Section: Scientific Foundations
Parallel Programming on Peer-to-Peer Platforms (P5)
Scientific applications that have traditionally performed on supercomputers may now run on a variety of heterogeneous resources geographically distributed. New grand challenge applications would have to be solved on large scale P2P systems. Peer-to-Peer computing paradigm for large scale scientific and engineering applications is emerging as a new potential solution for end-user scientists and engineers. We have to experiment and to evaluate such programming to be able to propose the larger possible virtualisation of the underlying complexity for the end-user.
Large Scale Computational Sciences and Engineering
Parallel and distributed scientific application developments and resource managements in these environments are a new and complex undertaking. In scientific computation, the validity of calculations, the numerical stability, the choices of methods and software are depending of properties of each peer and its software and hardware environments; which are known only at run time and are nondeterministic. The research to obtain acceptable frameworks, methodologies, languages and tools to allow end-users to solve accurately their applications in this context is capital for the future of this programming paradigm.
GRID scientific and engineering computing exists already since a decade. Since the last few years, the scale of the problem sizes and the global complexity of the applications increase rapidly  . The scientific simulation approach is now general in many scientific domains, in addition to theoretical and experimental aspects, often link to more classic methods. Several applications would be computed on world-spread networks of heterogeneous computers using some web-based Application Server Provider (ASP) dedicated to targeted scientific domains. New very strategic domains, such as Nanotechnologies, are in the forefront of these applications. The development in this very important domain and the leadership in many scientific domains will depend in a close future to the ability to experiment very large scale simulation on adequate systems  ,  . The P2P scientific programming is a potential solution, which is based on existing computers and networks.

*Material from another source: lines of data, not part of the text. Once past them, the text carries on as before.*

-- ==== Sys2Proof/Safety.lean ====
section
/-! DEFINITION. What counts as a safe run of HUFFCORE, in the terms that statements use: the samples of the inputs, the bytes of the source and of a container, the shape
of a tree, and the invariants. -/

namespace Sys2Proof.Safety

open Sys2Proof.Machine

/-! ## The inputs -/

/-- The `k`-th coming sample of an input, counted from 0 (spec/10_state.md R30). -/
def sampleAt (next : List Bool) (level : Bool) (k : Nat) : Bool := next[k]?.getD level

/-- The `k`-th coming sample of `SRC_OK`. -/
def srcSample (s : State) (k : Nat) : Bool := sampleAt s.srcOkNext s.srcOk k

/-- The `k`-th coming sample of `SNK_OK`. -/
def snkSample (s : State) (k : Nat) : Bool := sampleAt s.snkOkNext s.snkOk k

/-- The next `n` samples of `SRC_OK` are 1 (the premise of R30). -/
abbrev srcReady (s : State) (n : Nat) : Prop := ∀ k < n, srcSample s k = true

/-- The next `n` samples of `SNK_OK` are 1 (the premise of R30). -/
abbrev snkReady (s : State) (n : Nat) : Prop := ∀ k < n, snkSample s k = true

/-! ## The source, the pack buffer and the payload -/

/-- `SRC[0 .. SRC_LEN-1]`. -/
def sourceBytes (s : State) : List Byte := readBytes s.src 0 s.srcLen.toNat

/-- The byte values with a non-zero FT entry, in ascending order (spec/41_tree_builder.md R142). -/
def presentBytes (s : State) : List Byte :=
  ((List.range 256).map (BitVec.ofNat 8)).filter fun b => ftGet s b != 0

/-- Bit number `p` put into the packer: in PBUF, or still in ACC (spec/43_bit_packer.md R177, R181). -/
def packedBit (s : State) (p : Nat) : Bool :=
  if p / 8 < s.plen.toNat then (readByte s.pbuf (p / 8)).getLsbD (7 - p % 8)
  else s.acc.getLsbD (s.nb.toNat - 1 - p % 8)

/-- All bits put into the packer, first one first: `8*PLEN + NB` of them (R39). -/
def packedBits (s : State) : List Bool := (List.range (8 * s.plen.toNat + s.nb.toNat)).map (packedBit s)

/-- The code strings of bytes, one after the other (spec/43_bit_packer.md R179). -/
def codedBits (s : State) (bs : List Byte) : List Bool := bs.flatMap fun b => codeString (ctGet s b)

/-- Payload bit number `p` in the source window (spec/30_encoding.md R96). -/
def payloadBitAt (s : State) (p : Nat) : Bool := payloadBit (readByte s.src (s.poff.toNat + p / 8)).toNat p

/-! ## The container -/

/-- The records EMIT writes (spec/45_container_codec.md R209). -/
def recordsImage (s : State) : List Byte := (presentBytes s).flatMap fun b => b :: leBytes 8 (ftGet s b).toNat

/-- The bytes EMIT appends (spec/45_container_codec.md R207, R208). -/
def emitImage (s : State) : List Byte :=
  leBytes 8 s.nchar.toNat ++
    if s.nchar = 0 then []
    else recordsImage s ++ leBytes 8 s.bitcnt.toNat ++ readBytes s.pbuf 0 (elen s)

/-- `records[i].byteValue` of the container in SRC (spec/20_memory.md R72). -/
def recByte (s : State) (i : Nat) : Byte := readByte s.src (8 + 9 * i)

/-- `records[i].frequency` of the container in SRC (spec/20_memory.md R72). -/
def recFreq (s : State) (i : Nat) : Nat := leNat (readBytes s.src (9 + 9 * i) 8)

/-- Record `i` has a byte value greater than the one before it and a non-zero frequency (spec/45_container_codec.md R216). -/
abbrev recGood (s : State) (i : Nat) : Prop :=
  (i ≠ 0 → (recByte s (i - 1)).toNat < (recByte s i).toNat) ∧ recFreq s i ≠ 0

/-- The sink's contents, where the spec defines them: after a command that ended in DONE (spec/60_exceptions.md R257). -/
def definedSink (s : State) : Option (List Byte) := if s.phase = phaseCode .done then some s.snk else none

/-! ## The tree -/

/-- Arena entry `k`. -/
def entry (s : State) (k : Nat) : Node := s.node[k]?.getD Node.dead

/-- Internal node `k` has `i` as a child. -/
abbrev isParent (s : State) (k i : Nat) : Prop :=
  (entry s k).leaf = false ∧ ((entry s k).zero.toNat = i ∨ (entry s k).one.toNat = i)

/-- The first `n` entries are leaves in ascending byte order (spec/41_tree_builder.md R142, R147). -/
abbrev leafRow (s : State) (n : Nat) : Prop :=
  (∀ k < n, (entry s k).leaf = true ∧ (entry s k).wt.toNat < 2 ^ 64) ∧
  (∀ k < n, ∀ j < k, (entry s j).sym.toNat < (entry s k).sym.toNat)

/-- What LEAVES leaves for MERGE: `n` leaves, all of them active (R142). -/
abbrev leavesReady (s : State) (n : Nat) : Prop :=
  n ≤ 256 ∧ s.nnode.toNat = n ∧ s.nact.toNat = n ∧ (∀ k < 511, activeAt s k = decide (k < n)) ∧ leafRow s n

/-- The arena holds a tree of `n` leaves (spec/41_tree_builder.md R145, R147, R150): internal nodes at `n .. 2n-2`, children before their parent, every node but the root
the child of exactly one internal node. -/
abbrev treeShape (s : State) (n : Nat) : Prop :=
  1 ≤ n ∧ n ≤ 256 ∧ s.nnode.toNat = 2 * n - 1 ∧ s.root.toNat = 2 * n - 2 ∧ s.rootValid = true ∧ leafRow s n ∧
  (∀ k < 2 * n - 1, n ≤ k →
    (entry s k).leaf = false ∧ (entry s k).zero.toNat < k ∧ (entry s k).one.toNat < k ∧ (entry s k).zero ≠ (entry s k).one) ∧
  (∀ i < 2 * n - 2, (List.range (2 * n - 1)).countP (fun k => decide (n ≤ k ∧ isParent s k i)) = 1)

/-- The node reached from `i` along a sequence of branch labels, if there is one (spec/42_code_table.md R161). -/
def follow (s : State) (i : NodeIdx) : List Bool → Option NodeIdx
  | [] => some i
  | v :: p => if (nodeAt s i).leaf then none else follow s (childOf (nodeAt s i) v) p

/-- The bits of symbols, each given as its path and the node it ends at, one after the other. -/
def symbolBits (ps : List (List Bool × NodeIdx)) : List Bool := ps.flatMap Prod.fst

/-- Every path in `ps` goes from ROOT to its node, and that node is a leaf (spec/44_bit_reader_decoder.md R194). -/
abbrev symbolsOk (s : State) (ps : List (List Bool × NodeIdx)) : Prop :=
  ∀ q ∈ ps, follow s s.root q.1 = some q.2 ∧ isLeaf s q.2 = true

/-- The payload lies inside SRC and begins with the bits `bs` (spec/30_encoding.md R96). -/
abbrev payloadBegins (s : State) (bs : List Bool) : Prop :=
  s.poff.toNat + s.paylen.toNat ≤ s.srcLen.toNat ∧ bs.length ≤ 8 * s.paylen.toNat ∧ bs.length < 2 ^ 64 ∧
  ∀ j (h : j < bs.length), bs[j] = payloadBitAt s j

/-- The first `n` leaves are those of the byte values with a non-zero FT entry. -/
abbrev leavesCover (s : State) (n : Nat) : Prop := ∀ b : Byte, ftGet s b ≠ 0 ↔ ∃ k ∈ List.range n, (entry s k).sym = b

/-! ## The invariants -/

/-- The byte memories are in canonical form. -/
abbrev memoryOk (s : State) : Prop := Memory.wf s.src ∧ Memory.wf s.pbuf

/-- The pairs (ERR, SUBERR) an abort can leave (spec/60_exceptions.md R252, R253). -/
abbrev legalError (e : BitVec 2) (c : BitVec 4) : Prop :=
  (e = 1 ∧ (c = 0 ∨ c = 9)) ∨ (e = 2 ∧ 1 ≤ c.toNat ∧ c.toNat ≤ 8 ∧ c.toNat ≠ 7) ∨ (e = 3 ∧ c = 0)

/-- The phases only COMPRESS enters (spec/46_commands_fsm.md R236). -/
def compressPhases : List (BitVec 4) := [.hist, .codes, .pack, .flush, .emit].map phaseCode

/-- The phases only DECOMPRESS enters (R236). -/
def decompressPhases : List (BitVec 4) := [.dhdr, .drecs, .dbits, .decode].map phaseCode

/-- PHASE is legal and agrees with MODE (R236); ERR, SUBERR and the counts say what R24, R25, R27, R28 and R288 say they do, and FormatError comes from DECOMPRESS alone (spec/60_exceptions.md R255); a running command's
source is within SRC_CAP (spec/20_memory.md R75), and between two phases it has appended nothing yet (spec/70_reset_and_hazards.md R292). -/
abbrev controlOk (s : State) : Prop :=
  s.phase.toNat ≤ 13 ∧
  (s.phase ∈ compressPhases → s.mode = .compress) ∧
  (s.phase ∈ decompressPhases → s.mode = .decompress) ∧
  (s.phase ≠ phaseCode .error → s.err = 0 ∧ s.subErr = 0) ∧
  (s.phase = phaseCode .error → legalError s.err s.subErr ∧ (s.err = 2 → s.mode = .decompress)) ∧
  (s.phase ≠ phaseCode .done → s.countIn = 0 ∧ s.countOut = 0) ∧
  (busy s = true → s.srcLen.toNat ≤ s.cfg.srcCap.toNat ∧ s.outcnt = 0)

/-- Every source byte has a non-zero FT entry. -/
abbrev sourceCounted (s : State) : Prop := ∀ i < s.srcLen.toNat, ftGet s (readByte s.src i) ≠ 0

/-- What each phase finds when it starts: the counts, the leaves, the tree, the codes, the packed bits and the bounds that the phases before it made
(spec/46_commands_fsm.md R241, spec/41_tree_builder.md R147, R150, spec/42_code_table.md R166, spec/43_bit_packer.md R181, R182, spec/45_container_codec.md R217). -/
abbrev phaseReady (s : State) : Prop :=
  (s.phase = phaseCode .drecs → 1 ≤ s.nchar.toNat ∧ s.nchar.toNat ≤ 256) ∧
  (s.phase = phaseCode .leaves → s.mode = .decompress → 1 ≤ (presentBytes s).length) ∧
  (s.phase = phaseCode .merge →
    ∃ n ∈ List.range 257, leavesReady s n ∧ leavesCover s n ∧
      (s.mode = .decompress → 1 ≤ n) ∧ (s.mode = .compress → s.nchar.toNat = n)) ∧
  (s.phase = phaseCode .codes ∨ s.phase = phaseCode .dbits ∨ s.phase = phaseCode .decode →
    ∃ n ∈ List.range 257, treeShape s n ∧ leavesCover s n) ∧
  (s.phase = phaseCode .pack → ∀ b : Byte, ftGet s b ≠ 0 → hasCode s b = true) ∧
  (s.phase = phaseCode .leaves ∨ s.phase = phaseCode .merge ∨ s.phase = phaseCode .codes ∨ s.phase = phaseCode .pack →
    s.mode = .compress → sourceCounted s) ∧
  (s.phase = phaseCode .flush →
    8 * s.plen.toNat + s.nb.toNat = s.bitcnt.toNat ∧ s.bitcnt.toNat ≤ 255 * s.srcLen.toNat) ∧
  (s.phase = phaseCode .emit →
    s.nchar = 0 ∨ (s.plen.toNat = s.bitcnt.toNat / 8 + 1 ∧ s.bitcnt.toNat ≤ 255 * s.srcLen.toNat)) ∧
  (s.phase = phaseCode .decode →
    s.paylen.toNat = ceil8 s.bitcnt.toNat ∧ s.poff.toNat + s.paylen.toNat ≤ s.srcLen.toNat)

/-- The invariant of the engine. -/
abbrev engineOk (s : State) : Prop := controlOk s ∧ phaseReady s

/-! ## Aborts and runs -/

/-- `t` is a state in which a command that had reached `s` was aborted (spec/60_exceptions.md R256): the counts are 0, PHASE is ERROR, and of the sink only the bytes the host had
before the command are known. That those bytes stay is the model's inference from spec/20_memory.md R62 (DEDUCED, unsafe, log 6); R257 leaves the sink unspecified. -/
abbrev abortedFrom (s t : State) : Prop :=
  t.phase = phaseCode .error ∧ t.countIn = 0 ∧ t.countOut = 0 ∧
  ∃ more, t.snk = s.snk.take (s.snk.length - s.outcnt.toNat) ++ more

/-- The abort left one of the pairs (ERR, SUBERR) in `codes` (spec/60_exceptions.md R253). -/
abbrev abortedWithin (codes : List (BitVec 2 × BitVec 4)) (s t : State) : Prop := (t.err, t.subErr) ∈ codes ∧ abortedFrom s t

/-- From `s` to `t` nothing was appended, nothing failed, and the result registers are as they were (spec/70_reset_and_hazards.md R288). -/
abbrev wentOn (s t : State) : Prop :=
  t.snk = s.snk ∧ t.draws = s.draws ∧ t.err = s.err ∧ t.subErr = s.subErr ∧ t.countIn = s.countIn ∧ t.countOut = s.countOut

/-- Steps until the engine is not BUSY, at most `n`. -/
def runCommand : Nat → State → Option State
  | 0, _ => none
  | n + 1, s =>
    match step s with
    | .next t => if busy t then runCommand n t else some t
    | .fault _ => none
    | .refused _ => none

end Sys2Proof.Safety
end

The present scientific applications on such systems are only concerning problems which are mainly data independents: i.e. each peer does not communicate with the others. To come at his age, P2P programming has to be able to develop parallel programming with more sophisticate dependencies between peers. It is the goal of our researches.
Experimentations and Evaluations
We have, first, to experiment on large P2P platforms to be able to obtain a realistic evaluation of the performance we can expect. We can also set some hypothesis on peers, networks, and scheduling to be able to have theoretical evaluations of the potential performance. We follow these two tracks. We choose a classical linear algebra method well-adapted to large granularity parallelism and asynchronous scheduling: the block Gauss-Jordan method to invert dense very large matrices. We also choose the calculation of one matrix polynomial, which generate computation schemes similar to many linear algebra iterative methods, well-adapted for very large sparse matrices. Thus, we were able to theoretically evaluate the potential throughput with respect to several parameters such as the matrix size and the multicast network speed. Since these evaluations, we begin to experiment the same parallel methods on a few dozen peer XtremWeb P2P Platform. We plan to continue these experimentations on larger platforms to compare these results to the theoretical ones. Then, we would be able to extrapolate and obtain potential performance for some scientific applications. Experimentations and evaluation for several linear algebra methods for large matrices on P2P systems will always be developed all along the Grand Large project, to be able to confront the different results to the reality of the existing platforms. As a challenge, we would like to efficiently invert a dense matrix of size one million using a several thousand peer platform.
Beyond the experimentations and the evaluations, we propose the basis of a methodology to efficiently program such platforms, which allow us to define languages, tools and interface for the end-user.
Languages, Tools and Interface
The underlying complexity of the Large Scale P2P programming has to be mainly virtualized for the end-user. We have to propose an interface between the end-user and the middleware which may extract the end-user expertise or propose an on-the-shelf general solution. Targeted applications concern very large scientific problems which have to be developed using component technologies and up-to-dated software technologies.
We may develop component-based technology interface which express the dependencies between computing tasks which composed the parallel applications. Then, instead of computing task we will manage components. We introduced the YML language which allows us to express the dependencies between components, specified using XML. Nevertheless, many component criteria depend of peer characteristics and are known only at runtime. Then, we had to introduce different classes of components, depending of the level of abstraction they are concern to. A component catalogue has to be at the end-user level and another one has to be at the middleware and peer level. Then, a scheduler has to attribute a computing component to a peer with respect to the software proposed by this one, or has to decide to load new software to the targeted peer.
The YML framework and language propose a solution to develop scientific applications to P2P platform. An end-user can directly develop programs using this framework. Nevertheless, many end-users would prefer to do not program at this component and dependency graph level. Then, an interface has to be proposed, using the YML framework. This interface may be dedicated to a special scientific domain to be able to focus on the end-user vocabulary and P2P programming knowledge.
Based on the SPIN project, we plan to develop such version based on the YML framework and language. The first targeted scientific domain will be very large linear algebra for dense or sparse matrices.